Work task:
For the records below, print the lines from the line with "rw [h0, roundMagnitude_zero]" through the line with "section Sums" exactly as written; include both end lines and exclude the rest.

Record set:
/-- Settles O46: the product is the product of the units, in units of `2^-298`, under the XOR of the signs. -/
theorem fmulIsCorrectlyRounded : Obligations.FmulIsCorrectlyRounded := by
  intro a b ha hb
  rw [fmul_of_isFinite ha hb]
  constructor
  · intro hne
    obtain ⟨hane, hbne⟩ := mul_ne_zero_iff.mp hne
    have hapos := cast_magnitudeUnits_pos hane
    have hbpos := cast_magnitudeUnits_pos hbne
    refine (roundMagnitude_roundsToMagnitude (by norm_num)).roundsTo (by push_cast; positivity) ?_
    rw [binary32Value_eq_units, binary32Value_eq_units, signValue_xor, unitValue]
    push_cast
    ring
  · intro h0
    rw [mul_eq_zero, binary32Value_eq_zero_iff, binary32Value_eq_zero_iff, ← Nat.mul_eq_zero] at h0
    rw [h0, roundMagnitude_zero]

/-- Settles O48: the quotient is the quotient of the units, under the XOR of the signs. -/
theorem fdivIsCorrectlyRounded : Obligations.FdivIsCorrectlyRounded := by
  intro a b ha hb hbne
  have hb0 := mt (binary32Value_eq_zero_iff b).mpr hbne
  rw [fdiv_of_isFinite ha hb hb0]
  constructor
  · intro hane
    have hapos := cast_magnitudeUnits_pos hane
    have hbpos := cast_magnitudeUnits_pos hbne
    refine (roundMagnitude_roundsToMagnitude (Nat.pos_of_ne_zero hb0)).roundsTo (by push_cast; positivity) ?_
    have hsign : (signValue (signBit b) : ℝ) * signValue (signBit b) = 1 := by exact_mod_cast signValue_mul_self _
    have hsign0 : (signValue (signBit b) : ℝ) ≠ 0 := by exact_mod_cast signValue_ne_zero _
    rw [binary32Value_eq_units, binary32Value_eq_units, signValue_xor, unitValue]
    push_cast
    field_simp
    rw [sq, hsign]
    norm_num
  · intro h0
    rw [(binary32Value_eq_zero_iff a).mp h0, Nat.zero_mul, roundMagnitude_zero]

end Products

section Sums

theorem binary32Value_add (a b : Word) : binary32Value a + binary32Value b = sumUnits a b * unitValue := by
  rw [binary32Value_eq_units, binary32Value_eq_units, sumUnits, Int.cast_add, signedUnits_cast, signedUnits_cast]
  ring

theorem binary32Value_add_eq_zero_iff (a b : Word) : binary32Value a + binary32Value b = 0 ↔ sumUnits a b = 0 := by
  rw [binary32Value_add, mul_eq_zero, or_iff_left unitValue_pos.ne', Int.cast_eq_zero]

/-- A whole number is its sign times its magnitude. -/
theorem signValue_mul_natAbs (i : Int) : signValue (decide (i < 0)) * i.natAbs = i := by
  by_cases h : i < 0
  · rw [decide_eq_true h, Nat.cast_natAbs, abs_of_neg h]
    simp [signValue]
  · rw [decide_eq_false h, Nat.cast_natAbs, abs_of_nonneg (not_lt.mp h)]
    simp [signValue]

/-- Settles O47: the sum of finite patterns is a whole number of units, and an exact zero has its own sign. -/
theorem faddIsCorrectlyRounded : Obligations.FaddIsCorrectlyRounded := by
  intro a b ha hb
  rw [fadd_of_isFinite ha hb, binary32Value_add_eq_zero_iff, ne_eq, binary32Value_add_eq_zero_iff]
  constructor
  · intro hne
    have hpos : 0 < (sumUnits a b).natAbs := Int.natAbs_pos.mpr hne
    rw [if_neg hne]
    refine (roundMagnitude_roundsToMagnitude Nat.one_pos).roundsTo (by rw [Nat.cast_one, div_one]; exact_mod_cast hpos) ?_
    rw [binary32Value_add, ← signValue_mul_natAbs (sumUnits a b)]
    push_cast
    ring
  · exact fun h0 => if_pos h0

end Sums

section Roots

/-- A finite magnitude is below `2^24` steps of `2^253` units. -/
theorem magnitudeUnits_lt {a : Word} (ha : isFinite a) : magnitudeUnits a < 2 ^ 24 * 2 ^ 253 := by
  have he : exponentField a < 255 := by
    have : exponentField a < 2 ^ 8 := Nat.mod_lt _ (by norm_num)
    omega
  have hf : fractionField a < 2 ^ 23 := Nat.mod_lt _ (by norm_num)
  rw [magnitudeUnits]
  split_ifs with h
  · exact lt_trans hf (by norm_num)
  · calc (2 ^ 23 + fractionField a) * 2 ^ (exponentField a - 1)
        < 2 ^ 24 * 2 ^ (exponentField a - 1) := Nat.mul_lt_mul_of_pos_right (by omega) (by positivity)
      _ ≤ 2 ^ 24 * 2 ^ 253 := Nat.mul_le_mul_left _ (Nat.pow_le_pow_right Nat.two_pos (by omega))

Response area:
    rw [h0, roundMagnitude_zero]

/-- Settles O48: the quotient is the quotient of the units, under the XOR of the signs. -/
theorem fdivIsCorrectlyRounded : Obligations.FdivIsCorrectlyRounded := by
  intro a b ha hb hbne
  have hb0 := mt (binary32Value_eq_zero_iff b).mpr hbne
  rw [fdiv_of_isFinite ha hb hb0]
  constructor
  · intro hane
    have hapos := cast_magnitudeUnits_pos hane
    have hbpos := cast_magnitudeUnits_pos hbne
    refine (roundMagnitude_roundsToMagnitude (Nat.pos_of_ne_zero hb0)).roundsTo (by push_cast; positivity) ?_
    have hsign : (signValue (signBit b) : ℝ) * signValue (signBit b) = 1 := by exact_mod_cast signValue_mul_self _
    have hsign0 : (signValue (signBit b) : ℝ) ≠ 0 := by exact_mod_cast signValue_ne_zero _
    rw [binary32Value_eq_units, binary32Value_eq_units, signValue_xor, unitValue]
    push_cast
    field_simp
    rw [sq, hsign]
    norm_num
  · intro h0
    rw [(binary32Value_eq_zero_iff a).mp h0, Nat.zero_mul, roundMagnitude_zero]

end Products

section Sums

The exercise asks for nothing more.